Provided entries:
*** Block opens ***

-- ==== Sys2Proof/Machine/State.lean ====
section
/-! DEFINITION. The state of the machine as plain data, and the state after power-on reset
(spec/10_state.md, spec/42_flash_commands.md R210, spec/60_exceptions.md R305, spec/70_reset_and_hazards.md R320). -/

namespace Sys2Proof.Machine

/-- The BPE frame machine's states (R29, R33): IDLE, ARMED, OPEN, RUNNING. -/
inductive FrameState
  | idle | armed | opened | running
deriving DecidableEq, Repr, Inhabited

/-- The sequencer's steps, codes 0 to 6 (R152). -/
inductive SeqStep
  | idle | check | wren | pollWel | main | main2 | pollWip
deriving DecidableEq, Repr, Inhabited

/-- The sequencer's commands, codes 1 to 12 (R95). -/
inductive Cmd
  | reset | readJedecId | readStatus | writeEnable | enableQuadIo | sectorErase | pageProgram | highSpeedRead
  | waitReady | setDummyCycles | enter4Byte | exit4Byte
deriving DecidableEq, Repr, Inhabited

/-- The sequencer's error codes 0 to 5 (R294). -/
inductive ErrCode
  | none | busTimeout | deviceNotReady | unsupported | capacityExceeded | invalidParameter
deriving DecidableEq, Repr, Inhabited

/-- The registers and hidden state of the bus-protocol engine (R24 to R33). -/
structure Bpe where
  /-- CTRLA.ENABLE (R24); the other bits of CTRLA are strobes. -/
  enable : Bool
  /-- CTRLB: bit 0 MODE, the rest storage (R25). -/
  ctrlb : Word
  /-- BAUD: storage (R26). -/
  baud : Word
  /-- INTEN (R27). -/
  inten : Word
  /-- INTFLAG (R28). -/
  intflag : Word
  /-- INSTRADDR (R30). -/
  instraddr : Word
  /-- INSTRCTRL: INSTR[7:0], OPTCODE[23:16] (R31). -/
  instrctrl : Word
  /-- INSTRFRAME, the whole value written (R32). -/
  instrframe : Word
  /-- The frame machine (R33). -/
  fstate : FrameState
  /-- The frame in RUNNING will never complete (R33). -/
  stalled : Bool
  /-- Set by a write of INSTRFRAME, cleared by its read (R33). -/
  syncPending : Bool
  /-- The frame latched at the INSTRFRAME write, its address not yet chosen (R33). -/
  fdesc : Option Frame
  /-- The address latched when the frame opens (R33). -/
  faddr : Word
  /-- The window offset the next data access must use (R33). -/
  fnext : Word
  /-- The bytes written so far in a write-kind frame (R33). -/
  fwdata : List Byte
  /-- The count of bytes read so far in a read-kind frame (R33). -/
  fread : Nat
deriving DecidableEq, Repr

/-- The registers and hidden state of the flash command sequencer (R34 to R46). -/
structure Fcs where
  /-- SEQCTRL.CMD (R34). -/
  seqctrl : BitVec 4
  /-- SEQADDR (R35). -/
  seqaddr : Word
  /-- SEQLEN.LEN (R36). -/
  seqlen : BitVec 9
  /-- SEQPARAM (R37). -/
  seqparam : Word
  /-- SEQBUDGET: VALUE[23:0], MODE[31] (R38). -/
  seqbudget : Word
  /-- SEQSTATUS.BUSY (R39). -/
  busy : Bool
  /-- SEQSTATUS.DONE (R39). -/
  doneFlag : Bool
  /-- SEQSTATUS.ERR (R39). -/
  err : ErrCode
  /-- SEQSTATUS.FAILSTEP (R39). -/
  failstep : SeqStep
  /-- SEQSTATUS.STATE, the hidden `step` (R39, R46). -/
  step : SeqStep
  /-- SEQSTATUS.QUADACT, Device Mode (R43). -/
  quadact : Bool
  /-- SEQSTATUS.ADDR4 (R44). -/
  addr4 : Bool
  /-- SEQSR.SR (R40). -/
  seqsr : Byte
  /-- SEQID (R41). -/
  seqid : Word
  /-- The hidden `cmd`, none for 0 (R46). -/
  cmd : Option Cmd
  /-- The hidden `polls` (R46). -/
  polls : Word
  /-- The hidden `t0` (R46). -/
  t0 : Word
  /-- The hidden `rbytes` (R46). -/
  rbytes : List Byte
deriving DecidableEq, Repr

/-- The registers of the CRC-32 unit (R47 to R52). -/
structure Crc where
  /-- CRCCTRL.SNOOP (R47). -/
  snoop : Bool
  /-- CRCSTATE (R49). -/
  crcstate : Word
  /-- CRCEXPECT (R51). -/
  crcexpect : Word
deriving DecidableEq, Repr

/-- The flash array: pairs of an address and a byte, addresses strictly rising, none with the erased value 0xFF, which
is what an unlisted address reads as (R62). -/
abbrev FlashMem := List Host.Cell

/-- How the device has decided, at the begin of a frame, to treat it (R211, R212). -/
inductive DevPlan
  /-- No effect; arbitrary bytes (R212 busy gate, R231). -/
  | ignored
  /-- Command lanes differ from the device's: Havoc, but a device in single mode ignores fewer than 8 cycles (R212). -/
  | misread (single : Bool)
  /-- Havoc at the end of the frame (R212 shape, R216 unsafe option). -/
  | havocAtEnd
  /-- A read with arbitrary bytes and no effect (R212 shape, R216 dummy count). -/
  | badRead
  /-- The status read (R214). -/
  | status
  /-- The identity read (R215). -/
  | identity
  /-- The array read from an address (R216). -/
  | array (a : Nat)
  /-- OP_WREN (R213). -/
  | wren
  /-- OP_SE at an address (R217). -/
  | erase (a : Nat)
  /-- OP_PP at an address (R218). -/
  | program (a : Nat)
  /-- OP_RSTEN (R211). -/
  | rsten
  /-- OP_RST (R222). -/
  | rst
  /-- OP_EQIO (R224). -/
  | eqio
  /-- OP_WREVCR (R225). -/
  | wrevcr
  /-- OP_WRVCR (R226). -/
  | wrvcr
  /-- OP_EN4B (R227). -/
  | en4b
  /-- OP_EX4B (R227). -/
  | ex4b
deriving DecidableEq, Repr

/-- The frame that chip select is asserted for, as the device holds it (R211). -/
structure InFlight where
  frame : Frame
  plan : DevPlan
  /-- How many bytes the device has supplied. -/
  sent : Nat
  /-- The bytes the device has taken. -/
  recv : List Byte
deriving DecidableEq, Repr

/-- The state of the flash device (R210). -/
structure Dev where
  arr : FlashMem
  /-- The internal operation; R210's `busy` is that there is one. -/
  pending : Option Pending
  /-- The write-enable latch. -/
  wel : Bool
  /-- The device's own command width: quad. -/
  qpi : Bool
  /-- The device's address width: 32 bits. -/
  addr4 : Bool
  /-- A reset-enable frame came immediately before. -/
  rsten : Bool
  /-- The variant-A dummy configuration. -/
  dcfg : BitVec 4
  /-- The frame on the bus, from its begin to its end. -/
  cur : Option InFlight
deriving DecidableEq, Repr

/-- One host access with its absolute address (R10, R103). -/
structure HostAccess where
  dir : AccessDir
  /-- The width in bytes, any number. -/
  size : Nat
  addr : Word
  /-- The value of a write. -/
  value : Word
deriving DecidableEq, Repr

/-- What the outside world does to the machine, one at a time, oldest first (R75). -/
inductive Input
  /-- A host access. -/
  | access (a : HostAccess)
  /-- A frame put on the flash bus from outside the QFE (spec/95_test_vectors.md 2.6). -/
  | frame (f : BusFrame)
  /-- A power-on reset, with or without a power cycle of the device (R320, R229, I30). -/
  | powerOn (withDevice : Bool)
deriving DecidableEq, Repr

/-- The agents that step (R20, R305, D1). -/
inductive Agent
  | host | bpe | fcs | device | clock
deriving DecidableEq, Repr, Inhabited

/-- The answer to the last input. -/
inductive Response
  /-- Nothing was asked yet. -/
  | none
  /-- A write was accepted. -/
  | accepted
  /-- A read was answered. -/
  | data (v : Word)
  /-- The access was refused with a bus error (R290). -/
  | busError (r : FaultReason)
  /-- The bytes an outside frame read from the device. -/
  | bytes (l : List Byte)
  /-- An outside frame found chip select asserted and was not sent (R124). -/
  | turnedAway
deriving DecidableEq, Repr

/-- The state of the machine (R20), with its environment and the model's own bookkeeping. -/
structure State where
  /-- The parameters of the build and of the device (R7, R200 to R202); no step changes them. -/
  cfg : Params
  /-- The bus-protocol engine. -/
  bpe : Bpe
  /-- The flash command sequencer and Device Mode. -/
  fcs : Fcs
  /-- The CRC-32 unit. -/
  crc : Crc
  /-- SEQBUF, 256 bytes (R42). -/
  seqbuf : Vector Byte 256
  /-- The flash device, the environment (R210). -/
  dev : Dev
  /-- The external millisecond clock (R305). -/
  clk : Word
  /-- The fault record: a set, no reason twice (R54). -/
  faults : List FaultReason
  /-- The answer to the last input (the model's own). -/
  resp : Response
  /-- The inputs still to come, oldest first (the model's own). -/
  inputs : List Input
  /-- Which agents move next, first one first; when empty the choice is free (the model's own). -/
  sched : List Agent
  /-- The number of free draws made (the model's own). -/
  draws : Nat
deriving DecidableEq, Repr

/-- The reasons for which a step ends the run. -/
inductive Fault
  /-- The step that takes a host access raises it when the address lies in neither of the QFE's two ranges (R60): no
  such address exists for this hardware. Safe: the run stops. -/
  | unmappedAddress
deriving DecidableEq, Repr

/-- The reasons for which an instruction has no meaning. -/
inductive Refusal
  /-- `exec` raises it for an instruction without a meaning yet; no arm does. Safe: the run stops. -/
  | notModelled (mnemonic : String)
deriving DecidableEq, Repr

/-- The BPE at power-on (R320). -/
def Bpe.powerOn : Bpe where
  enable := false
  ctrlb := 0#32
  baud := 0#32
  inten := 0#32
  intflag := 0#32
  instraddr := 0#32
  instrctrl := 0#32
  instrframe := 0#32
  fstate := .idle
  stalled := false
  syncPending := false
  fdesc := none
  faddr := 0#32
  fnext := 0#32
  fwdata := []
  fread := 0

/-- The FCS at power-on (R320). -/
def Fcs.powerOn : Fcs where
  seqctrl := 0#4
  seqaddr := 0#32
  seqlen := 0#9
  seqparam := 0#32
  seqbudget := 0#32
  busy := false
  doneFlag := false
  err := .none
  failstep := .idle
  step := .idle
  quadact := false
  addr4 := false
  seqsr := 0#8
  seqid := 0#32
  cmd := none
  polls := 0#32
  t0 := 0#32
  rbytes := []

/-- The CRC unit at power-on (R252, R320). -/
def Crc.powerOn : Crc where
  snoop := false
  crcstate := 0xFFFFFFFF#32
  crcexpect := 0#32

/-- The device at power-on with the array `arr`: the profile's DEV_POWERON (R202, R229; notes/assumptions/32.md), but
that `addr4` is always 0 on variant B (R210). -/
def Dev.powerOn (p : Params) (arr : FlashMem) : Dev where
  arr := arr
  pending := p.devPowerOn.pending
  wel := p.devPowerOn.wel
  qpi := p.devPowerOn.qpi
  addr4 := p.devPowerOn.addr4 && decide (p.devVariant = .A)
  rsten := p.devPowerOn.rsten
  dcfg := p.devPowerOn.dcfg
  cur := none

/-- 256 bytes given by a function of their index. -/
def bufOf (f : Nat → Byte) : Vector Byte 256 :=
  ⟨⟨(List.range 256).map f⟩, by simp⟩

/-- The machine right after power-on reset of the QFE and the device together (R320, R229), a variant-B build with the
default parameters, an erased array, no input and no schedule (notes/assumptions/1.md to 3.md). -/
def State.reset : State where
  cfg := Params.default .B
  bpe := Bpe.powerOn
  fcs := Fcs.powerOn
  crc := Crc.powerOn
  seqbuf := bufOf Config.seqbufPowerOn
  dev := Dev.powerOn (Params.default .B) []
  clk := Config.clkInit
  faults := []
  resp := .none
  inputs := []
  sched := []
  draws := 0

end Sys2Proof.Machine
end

*** Block closes ***
*** Block opens ***

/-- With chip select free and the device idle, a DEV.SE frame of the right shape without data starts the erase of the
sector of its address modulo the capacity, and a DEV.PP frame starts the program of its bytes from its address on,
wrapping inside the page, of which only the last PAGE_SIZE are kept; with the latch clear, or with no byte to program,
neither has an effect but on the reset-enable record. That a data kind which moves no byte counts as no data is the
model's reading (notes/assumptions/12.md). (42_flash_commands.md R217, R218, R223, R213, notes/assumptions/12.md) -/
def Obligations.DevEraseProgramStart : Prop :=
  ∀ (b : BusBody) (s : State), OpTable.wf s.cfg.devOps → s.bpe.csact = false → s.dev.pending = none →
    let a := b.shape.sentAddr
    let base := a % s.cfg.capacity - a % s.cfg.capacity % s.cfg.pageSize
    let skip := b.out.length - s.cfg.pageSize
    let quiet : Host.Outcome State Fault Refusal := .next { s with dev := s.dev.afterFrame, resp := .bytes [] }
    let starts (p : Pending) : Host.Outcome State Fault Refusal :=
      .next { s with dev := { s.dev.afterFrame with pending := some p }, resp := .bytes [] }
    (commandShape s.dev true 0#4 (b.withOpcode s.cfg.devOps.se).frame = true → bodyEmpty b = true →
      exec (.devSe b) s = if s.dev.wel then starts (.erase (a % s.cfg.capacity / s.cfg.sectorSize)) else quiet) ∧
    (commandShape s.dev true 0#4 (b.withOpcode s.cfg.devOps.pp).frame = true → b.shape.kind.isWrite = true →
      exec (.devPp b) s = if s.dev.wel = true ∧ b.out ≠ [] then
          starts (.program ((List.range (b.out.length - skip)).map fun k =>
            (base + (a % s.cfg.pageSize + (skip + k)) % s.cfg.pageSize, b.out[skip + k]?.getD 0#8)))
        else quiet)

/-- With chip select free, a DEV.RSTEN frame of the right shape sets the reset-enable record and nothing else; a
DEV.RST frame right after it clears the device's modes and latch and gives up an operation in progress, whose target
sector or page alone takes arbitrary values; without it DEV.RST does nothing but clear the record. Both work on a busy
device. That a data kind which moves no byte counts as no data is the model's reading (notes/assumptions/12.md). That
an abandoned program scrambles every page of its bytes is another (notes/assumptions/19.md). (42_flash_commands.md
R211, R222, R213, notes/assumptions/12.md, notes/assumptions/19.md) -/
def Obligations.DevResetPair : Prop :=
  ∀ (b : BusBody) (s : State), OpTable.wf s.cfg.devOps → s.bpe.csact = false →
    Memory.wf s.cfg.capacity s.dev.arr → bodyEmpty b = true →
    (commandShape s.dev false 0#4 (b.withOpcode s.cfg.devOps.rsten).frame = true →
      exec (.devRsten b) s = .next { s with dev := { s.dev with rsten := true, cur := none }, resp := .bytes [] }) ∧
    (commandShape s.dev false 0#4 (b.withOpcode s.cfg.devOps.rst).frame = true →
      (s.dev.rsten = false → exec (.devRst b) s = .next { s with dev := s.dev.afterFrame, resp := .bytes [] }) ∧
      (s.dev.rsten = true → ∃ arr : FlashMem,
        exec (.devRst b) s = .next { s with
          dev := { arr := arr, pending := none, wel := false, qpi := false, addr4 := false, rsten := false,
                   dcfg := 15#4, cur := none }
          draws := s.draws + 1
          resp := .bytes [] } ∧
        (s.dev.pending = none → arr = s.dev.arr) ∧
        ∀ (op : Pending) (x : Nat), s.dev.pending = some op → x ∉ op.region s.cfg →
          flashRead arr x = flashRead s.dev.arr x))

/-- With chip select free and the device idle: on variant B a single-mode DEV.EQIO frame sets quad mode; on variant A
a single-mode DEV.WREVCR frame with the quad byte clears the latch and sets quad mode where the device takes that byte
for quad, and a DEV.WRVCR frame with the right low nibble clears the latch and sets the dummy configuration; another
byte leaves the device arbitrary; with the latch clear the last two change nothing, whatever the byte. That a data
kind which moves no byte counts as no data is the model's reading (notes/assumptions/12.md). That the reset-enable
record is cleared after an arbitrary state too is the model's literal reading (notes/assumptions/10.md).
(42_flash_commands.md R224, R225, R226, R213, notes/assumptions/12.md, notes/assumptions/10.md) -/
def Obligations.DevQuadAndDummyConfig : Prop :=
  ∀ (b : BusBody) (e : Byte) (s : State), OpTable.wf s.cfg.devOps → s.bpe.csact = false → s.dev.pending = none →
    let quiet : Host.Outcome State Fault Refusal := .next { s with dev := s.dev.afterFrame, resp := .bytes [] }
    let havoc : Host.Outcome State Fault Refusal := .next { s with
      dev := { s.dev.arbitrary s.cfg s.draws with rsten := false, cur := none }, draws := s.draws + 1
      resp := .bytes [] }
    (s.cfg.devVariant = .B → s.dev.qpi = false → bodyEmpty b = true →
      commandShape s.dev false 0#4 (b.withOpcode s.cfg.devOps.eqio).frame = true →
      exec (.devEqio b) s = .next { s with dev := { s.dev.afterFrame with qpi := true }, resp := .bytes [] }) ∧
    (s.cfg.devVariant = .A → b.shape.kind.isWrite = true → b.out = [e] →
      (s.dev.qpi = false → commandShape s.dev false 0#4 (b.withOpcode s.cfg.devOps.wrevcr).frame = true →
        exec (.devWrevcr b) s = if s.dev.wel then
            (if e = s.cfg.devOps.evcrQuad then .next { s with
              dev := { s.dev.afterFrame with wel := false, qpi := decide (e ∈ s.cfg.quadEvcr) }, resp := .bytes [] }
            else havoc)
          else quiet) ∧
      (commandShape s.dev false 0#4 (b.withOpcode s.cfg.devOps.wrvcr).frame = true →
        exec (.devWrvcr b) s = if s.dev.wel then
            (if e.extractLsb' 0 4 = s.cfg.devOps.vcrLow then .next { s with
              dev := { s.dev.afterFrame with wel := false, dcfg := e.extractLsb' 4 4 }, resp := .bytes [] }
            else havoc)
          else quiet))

*** Block closes ***

Exercise details:
Would you copy, unchanged, the stretch of the records above that begins at the line containing "sent (R124). -/" and ends at the line containing "cfg : Params", and only that?

Answer section:
  /-- An outside frame found chip select asserted and was not sent (R124). -/
  | turnedAway
deriving DecidableEq, Repr

/-- The state of the machine (R20), with its environment and the model's own bookkeeping. -/
structure State where
  /-- The parameters of the build and of the device (R7, R200 to R202); no step changes them. -/
  cfg : Params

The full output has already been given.